**Task**
Only the lines from the start of the entries up to and including the line with "Obligations.AcceptedWordsStartTheirOperation := by" should be written out, exactly as they stand.

Saved entries:
^^^^^^^^

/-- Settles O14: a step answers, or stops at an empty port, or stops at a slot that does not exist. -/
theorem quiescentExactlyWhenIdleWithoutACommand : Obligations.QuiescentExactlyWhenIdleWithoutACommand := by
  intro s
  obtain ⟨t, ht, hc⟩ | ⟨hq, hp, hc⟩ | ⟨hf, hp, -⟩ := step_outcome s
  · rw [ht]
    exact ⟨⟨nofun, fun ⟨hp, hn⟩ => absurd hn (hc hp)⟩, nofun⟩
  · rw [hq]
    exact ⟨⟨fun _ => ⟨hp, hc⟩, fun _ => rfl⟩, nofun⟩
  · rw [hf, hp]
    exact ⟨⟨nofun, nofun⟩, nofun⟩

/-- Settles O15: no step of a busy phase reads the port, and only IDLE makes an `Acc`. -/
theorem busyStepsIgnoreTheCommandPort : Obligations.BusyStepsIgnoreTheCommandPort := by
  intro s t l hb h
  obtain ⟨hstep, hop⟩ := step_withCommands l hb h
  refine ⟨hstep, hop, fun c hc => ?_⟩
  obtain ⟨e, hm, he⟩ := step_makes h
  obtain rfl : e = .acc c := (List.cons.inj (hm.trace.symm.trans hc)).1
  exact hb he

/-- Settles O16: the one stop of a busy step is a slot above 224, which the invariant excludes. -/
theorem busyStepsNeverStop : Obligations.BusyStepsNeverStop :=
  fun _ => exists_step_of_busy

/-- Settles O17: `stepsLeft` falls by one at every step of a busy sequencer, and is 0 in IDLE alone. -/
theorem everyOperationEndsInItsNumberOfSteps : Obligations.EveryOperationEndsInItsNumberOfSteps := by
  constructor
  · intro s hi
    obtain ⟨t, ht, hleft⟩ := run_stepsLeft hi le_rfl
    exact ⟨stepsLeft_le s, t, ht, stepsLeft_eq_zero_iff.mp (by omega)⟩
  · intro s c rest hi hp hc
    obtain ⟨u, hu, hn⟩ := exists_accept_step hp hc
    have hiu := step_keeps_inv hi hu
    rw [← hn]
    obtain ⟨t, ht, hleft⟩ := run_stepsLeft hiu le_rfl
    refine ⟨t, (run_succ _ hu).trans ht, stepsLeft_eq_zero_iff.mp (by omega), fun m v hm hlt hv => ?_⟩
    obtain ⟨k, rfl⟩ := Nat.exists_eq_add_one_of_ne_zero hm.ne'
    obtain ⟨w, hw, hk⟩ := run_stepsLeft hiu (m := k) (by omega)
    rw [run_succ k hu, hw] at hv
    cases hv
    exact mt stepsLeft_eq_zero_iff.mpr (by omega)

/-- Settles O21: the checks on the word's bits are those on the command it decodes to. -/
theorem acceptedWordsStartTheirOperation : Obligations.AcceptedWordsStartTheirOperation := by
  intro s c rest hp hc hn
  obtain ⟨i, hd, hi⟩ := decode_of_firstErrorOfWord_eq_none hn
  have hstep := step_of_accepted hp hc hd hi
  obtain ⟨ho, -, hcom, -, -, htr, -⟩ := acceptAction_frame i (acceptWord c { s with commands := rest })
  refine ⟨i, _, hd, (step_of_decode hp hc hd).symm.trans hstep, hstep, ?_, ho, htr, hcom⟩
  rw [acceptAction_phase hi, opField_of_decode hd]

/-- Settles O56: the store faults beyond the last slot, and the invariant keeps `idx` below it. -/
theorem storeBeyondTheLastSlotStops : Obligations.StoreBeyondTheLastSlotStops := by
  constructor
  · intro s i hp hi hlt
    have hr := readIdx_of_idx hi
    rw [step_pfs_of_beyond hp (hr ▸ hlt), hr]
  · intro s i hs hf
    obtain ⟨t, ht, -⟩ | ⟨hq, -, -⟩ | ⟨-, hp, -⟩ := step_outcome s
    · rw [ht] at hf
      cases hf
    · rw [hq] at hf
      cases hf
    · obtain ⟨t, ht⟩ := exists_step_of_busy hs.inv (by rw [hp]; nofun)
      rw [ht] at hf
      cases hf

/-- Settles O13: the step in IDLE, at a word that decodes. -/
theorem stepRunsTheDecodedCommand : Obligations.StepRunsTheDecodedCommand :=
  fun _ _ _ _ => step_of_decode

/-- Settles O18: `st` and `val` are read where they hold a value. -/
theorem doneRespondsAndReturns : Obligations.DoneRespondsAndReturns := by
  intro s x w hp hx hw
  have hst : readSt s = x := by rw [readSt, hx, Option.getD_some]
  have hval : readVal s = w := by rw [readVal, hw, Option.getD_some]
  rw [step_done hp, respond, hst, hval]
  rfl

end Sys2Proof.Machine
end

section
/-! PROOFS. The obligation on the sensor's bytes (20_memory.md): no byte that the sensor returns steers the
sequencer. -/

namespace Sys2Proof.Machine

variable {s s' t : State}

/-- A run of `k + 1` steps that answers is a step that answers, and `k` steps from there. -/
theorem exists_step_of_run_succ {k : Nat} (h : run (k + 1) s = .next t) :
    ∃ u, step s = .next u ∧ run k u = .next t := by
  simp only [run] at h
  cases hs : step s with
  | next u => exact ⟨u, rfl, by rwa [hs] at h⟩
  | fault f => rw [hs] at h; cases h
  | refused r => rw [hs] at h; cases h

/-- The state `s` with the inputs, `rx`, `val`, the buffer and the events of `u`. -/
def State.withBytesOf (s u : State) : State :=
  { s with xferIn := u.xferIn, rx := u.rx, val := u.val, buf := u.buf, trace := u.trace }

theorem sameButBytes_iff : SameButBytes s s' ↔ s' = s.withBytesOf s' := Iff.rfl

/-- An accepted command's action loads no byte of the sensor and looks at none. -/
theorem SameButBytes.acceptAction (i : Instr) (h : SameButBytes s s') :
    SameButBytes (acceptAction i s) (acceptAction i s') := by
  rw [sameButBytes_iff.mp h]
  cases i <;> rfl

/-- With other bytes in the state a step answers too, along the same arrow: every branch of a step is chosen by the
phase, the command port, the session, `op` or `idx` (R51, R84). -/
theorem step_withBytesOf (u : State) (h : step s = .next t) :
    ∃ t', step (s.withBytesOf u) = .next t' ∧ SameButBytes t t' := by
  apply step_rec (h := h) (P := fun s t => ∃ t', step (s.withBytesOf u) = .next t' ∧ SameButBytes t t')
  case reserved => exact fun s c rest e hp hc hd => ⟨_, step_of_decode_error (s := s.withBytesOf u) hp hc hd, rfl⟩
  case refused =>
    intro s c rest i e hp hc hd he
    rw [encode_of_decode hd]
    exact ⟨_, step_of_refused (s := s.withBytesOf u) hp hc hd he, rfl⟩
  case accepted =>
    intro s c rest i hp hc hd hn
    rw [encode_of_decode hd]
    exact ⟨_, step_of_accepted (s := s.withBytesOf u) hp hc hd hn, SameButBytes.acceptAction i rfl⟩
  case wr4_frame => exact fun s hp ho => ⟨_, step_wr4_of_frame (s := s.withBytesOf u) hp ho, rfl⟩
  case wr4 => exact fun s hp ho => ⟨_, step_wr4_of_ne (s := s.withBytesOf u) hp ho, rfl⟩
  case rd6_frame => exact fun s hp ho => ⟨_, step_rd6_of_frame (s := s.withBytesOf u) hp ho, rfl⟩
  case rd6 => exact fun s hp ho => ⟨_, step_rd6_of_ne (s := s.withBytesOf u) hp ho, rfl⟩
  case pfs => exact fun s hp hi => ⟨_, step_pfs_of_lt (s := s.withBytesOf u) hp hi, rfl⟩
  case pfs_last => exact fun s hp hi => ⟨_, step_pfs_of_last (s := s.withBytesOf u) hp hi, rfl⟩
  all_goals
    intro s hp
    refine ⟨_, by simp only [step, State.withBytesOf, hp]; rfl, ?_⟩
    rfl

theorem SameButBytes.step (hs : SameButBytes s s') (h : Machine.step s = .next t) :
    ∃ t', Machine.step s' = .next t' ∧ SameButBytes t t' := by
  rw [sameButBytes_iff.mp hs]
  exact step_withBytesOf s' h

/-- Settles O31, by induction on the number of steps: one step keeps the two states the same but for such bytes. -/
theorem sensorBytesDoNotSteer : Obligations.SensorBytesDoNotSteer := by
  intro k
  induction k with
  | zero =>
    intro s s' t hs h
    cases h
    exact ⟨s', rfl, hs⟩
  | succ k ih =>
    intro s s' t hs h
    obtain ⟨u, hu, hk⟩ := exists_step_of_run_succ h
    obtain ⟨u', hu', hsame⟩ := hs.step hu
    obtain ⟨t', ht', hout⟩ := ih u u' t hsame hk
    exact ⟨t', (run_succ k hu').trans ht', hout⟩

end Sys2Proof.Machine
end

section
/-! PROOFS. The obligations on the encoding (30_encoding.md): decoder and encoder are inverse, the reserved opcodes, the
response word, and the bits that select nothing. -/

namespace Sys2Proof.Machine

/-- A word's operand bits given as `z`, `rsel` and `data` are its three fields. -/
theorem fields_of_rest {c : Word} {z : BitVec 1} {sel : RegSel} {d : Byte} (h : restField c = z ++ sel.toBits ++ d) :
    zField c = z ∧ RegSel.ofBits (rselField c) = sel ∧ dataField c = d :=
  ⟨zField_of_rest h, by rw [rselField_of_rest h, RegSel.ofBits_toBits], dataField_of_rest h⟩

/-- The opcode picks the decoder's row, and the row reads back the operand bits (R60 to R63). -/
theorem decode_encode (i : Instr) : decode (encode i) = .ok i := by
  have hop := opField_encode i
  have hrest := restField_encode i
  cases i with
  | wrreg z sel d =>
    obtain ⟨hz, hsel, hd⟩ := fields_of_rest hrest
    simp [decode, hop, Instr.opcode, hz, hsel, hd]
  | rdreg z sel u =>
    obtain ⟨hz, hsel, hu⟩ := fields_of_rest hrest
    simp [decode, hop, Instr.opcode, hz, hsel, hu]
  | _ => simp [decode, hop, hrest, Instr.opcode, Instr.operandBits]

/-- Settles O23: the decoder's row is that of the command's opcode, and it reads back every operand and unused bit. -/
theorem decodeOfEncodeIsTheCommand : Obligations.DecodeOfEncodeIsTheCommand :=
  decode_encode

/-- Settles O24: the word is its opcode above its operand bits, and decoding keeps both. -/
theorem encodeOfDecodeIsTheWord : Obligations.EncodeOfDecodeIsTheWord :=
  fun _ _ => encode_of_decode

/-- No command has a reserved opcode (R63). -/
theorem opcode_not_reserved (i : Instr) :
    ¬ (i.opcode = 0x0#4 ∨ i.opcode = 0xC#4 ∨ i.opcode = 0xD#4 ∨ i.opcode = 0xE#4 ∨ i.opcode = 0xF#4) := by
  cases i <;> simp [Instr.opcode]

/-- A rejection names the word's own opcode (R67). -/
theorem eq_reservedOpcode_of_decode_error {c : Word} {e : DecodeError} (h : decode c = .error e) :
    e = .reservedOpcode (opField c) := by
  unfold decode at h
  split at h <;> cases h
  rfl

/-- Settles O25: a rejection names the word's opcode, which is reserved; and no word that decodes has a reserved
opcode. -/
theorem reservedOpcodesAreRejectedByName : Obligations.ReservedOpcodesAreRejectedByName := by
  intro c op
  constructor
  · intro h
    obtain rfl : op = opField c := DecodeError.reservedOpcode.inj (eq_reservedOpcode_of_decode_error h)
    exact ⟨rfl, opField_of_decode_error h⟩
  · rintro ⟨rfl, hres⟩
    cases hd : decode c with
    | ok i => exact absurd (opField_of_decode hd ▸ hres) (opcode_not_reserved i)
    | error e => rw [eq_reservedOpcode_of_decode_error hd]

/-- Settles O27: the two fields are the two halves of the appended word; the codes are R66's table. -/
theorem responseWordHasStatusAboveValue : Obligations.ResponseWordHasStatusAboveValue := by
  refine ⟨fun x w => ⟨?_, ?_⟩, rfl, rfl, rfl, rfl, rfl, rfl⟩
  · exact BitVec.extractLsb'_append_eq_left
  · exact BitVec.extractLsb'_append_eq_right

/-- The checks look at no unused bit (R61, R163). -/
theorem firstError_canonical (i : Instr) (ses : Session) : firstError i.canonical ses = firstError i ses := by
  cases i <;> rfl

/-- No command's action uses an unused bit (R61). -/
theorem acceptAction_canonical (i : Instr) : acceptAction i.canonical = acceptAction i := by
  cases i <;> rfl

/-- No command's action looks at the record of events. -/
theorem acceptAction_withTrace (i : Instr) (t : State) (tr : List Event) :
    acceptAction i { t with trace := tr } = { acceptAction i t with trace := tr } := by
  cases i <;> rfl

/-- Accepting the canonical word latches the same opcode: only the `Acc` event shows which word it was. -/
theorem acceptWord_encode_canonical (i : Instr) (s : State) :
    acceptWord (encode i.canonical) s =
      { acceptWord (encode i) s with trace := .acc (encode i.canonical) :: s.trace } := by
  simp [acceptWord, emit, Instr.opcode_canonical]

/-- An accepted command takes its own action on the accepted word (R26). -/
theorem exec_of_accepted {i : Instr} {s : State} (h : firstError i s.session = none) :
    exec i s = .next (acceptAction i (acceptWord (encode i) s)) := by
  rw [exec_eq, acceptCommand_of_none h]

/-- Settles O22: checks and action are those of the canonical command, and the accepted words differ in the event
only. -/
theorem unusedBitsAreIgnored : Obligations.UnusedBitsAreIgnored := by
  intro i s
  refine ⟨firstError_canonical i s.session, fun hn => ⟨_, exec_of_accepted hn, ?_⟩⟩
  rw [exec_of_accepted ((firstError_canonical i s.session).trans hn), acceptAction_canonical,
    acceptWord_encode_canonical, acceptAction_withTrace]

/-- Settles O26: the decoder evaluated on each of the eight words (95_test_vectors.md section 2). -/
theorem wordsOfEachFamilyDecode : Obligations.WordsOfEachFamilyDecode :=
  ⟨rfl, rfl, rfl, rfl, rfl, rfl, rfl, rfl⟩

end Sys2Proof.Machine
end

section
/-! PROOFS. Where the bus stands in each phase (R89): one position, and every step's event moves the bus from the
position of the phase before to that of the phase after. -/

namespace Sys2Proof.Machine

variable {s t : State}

^^^^^^^^

**Result for this exercise**
/-- Settles O14: a step answers, or stops at an empty port, or stops at a slot that does not exist. -/
theorem quiescentExactlyWhenIdleWithoutACommand : Obligations.QuiescentExactlyWhenIdleWithoutACommand := by
  intro s
  obtain ⟨t, ht, hc⟩ | ⟨hq, hp, hc⟩ | ⟨hf, hp, -⟩ := step_outcome s
  · rw [ht]
    exact ⟨⟨nofun, fun ⟨hp, hn⟩ => absurd hn (hc hp)⟩, nofun⟩
  · rw [hq]
    exact ⟨⟨fun _ => ⟨hp, hc⟩, fun _ => rfl⟩, nofun⟩
  · rw [hf, hp]
    exact ⟨⟨nofun, nofun⟩, nofun⟩

/-- Settles O15: no step of a busy phase reads the port, and only IDLE makes an `Acc`. -/
theorem busyStepsIgnoreTheCommandPort : Obligations.BusyStepsIgnoreTheCommandPort := by
  intro s t l hb h
  obtain ⟨hstep, hop⟩ := step_withCommands l hb h
  refine ⟨hstep, hop, fun c hc => ?_⟩
  obtain ⟨e, hm, he⟩ := step_makes h
  obtain rfl : e = .acc c := (List.cons.inj (hm.trace.symm.trans hc)).1
  exact hb he

/-- Settles O16: the one stop of a busy step is a slot above 224, which the invariant excludes. -/
theorem busyStepsNeverStop : Obligations.BusyStepsNeverStop :=
  fun _ => exists_step_of_busy

/-- Settles O17: `stepsLeft` falls by one at every step of a busy sequencer, and is 0 in IDLE alone. -/
theorem everyOperationEndsInItsNumberOfSteps : Obligations.EveryOperationEndsInItsNumberOfSteps := by
  constructor
  · intro s hi
    obtain ⟨t, ht, hleft⟩ := run_stepsLeft hi le_rfl
    exact ⟨stepsLeft_le s, t, ht, stepsLeft_eq_zero_iff.mp (by omega)⟩
  · intro s c rest hi hp hc
    obtain ⟨u, hu, hn⟩ := exists_accept_step hp hc
    have hiu := step_keeps_inv hi hu
    rw [← hn]
    obtain ⟨t, ht, hleft⟩ := run_stepsLeft hiu le_rfl
    refine ⟨t, (run_succ _ hu).trans ht, stepsLeft_eq_zero_iff.mp (by omega), fun m v hm hlt hv => ?_⟩
    obtain ⟨k, rfl⟩ := Nat.exists_eq_add_one_of_ne_zero hm.ne'
    obtain ⟨w, hw, hk⟩ := run_stepsLeft hiu (m := k) (by omega)
    rw [run_succ k hu, hw] at hv
    cases hv
    exact mt stepsLeft_eq_zero_iff.mpr (by omega)

/-- Settles O21: the checks on the word's bits are those on the command it decodes to. -/
theorem acceptedWordsStartTheirOperation : Obligations.AcceptedWordsStartTheirOperation := by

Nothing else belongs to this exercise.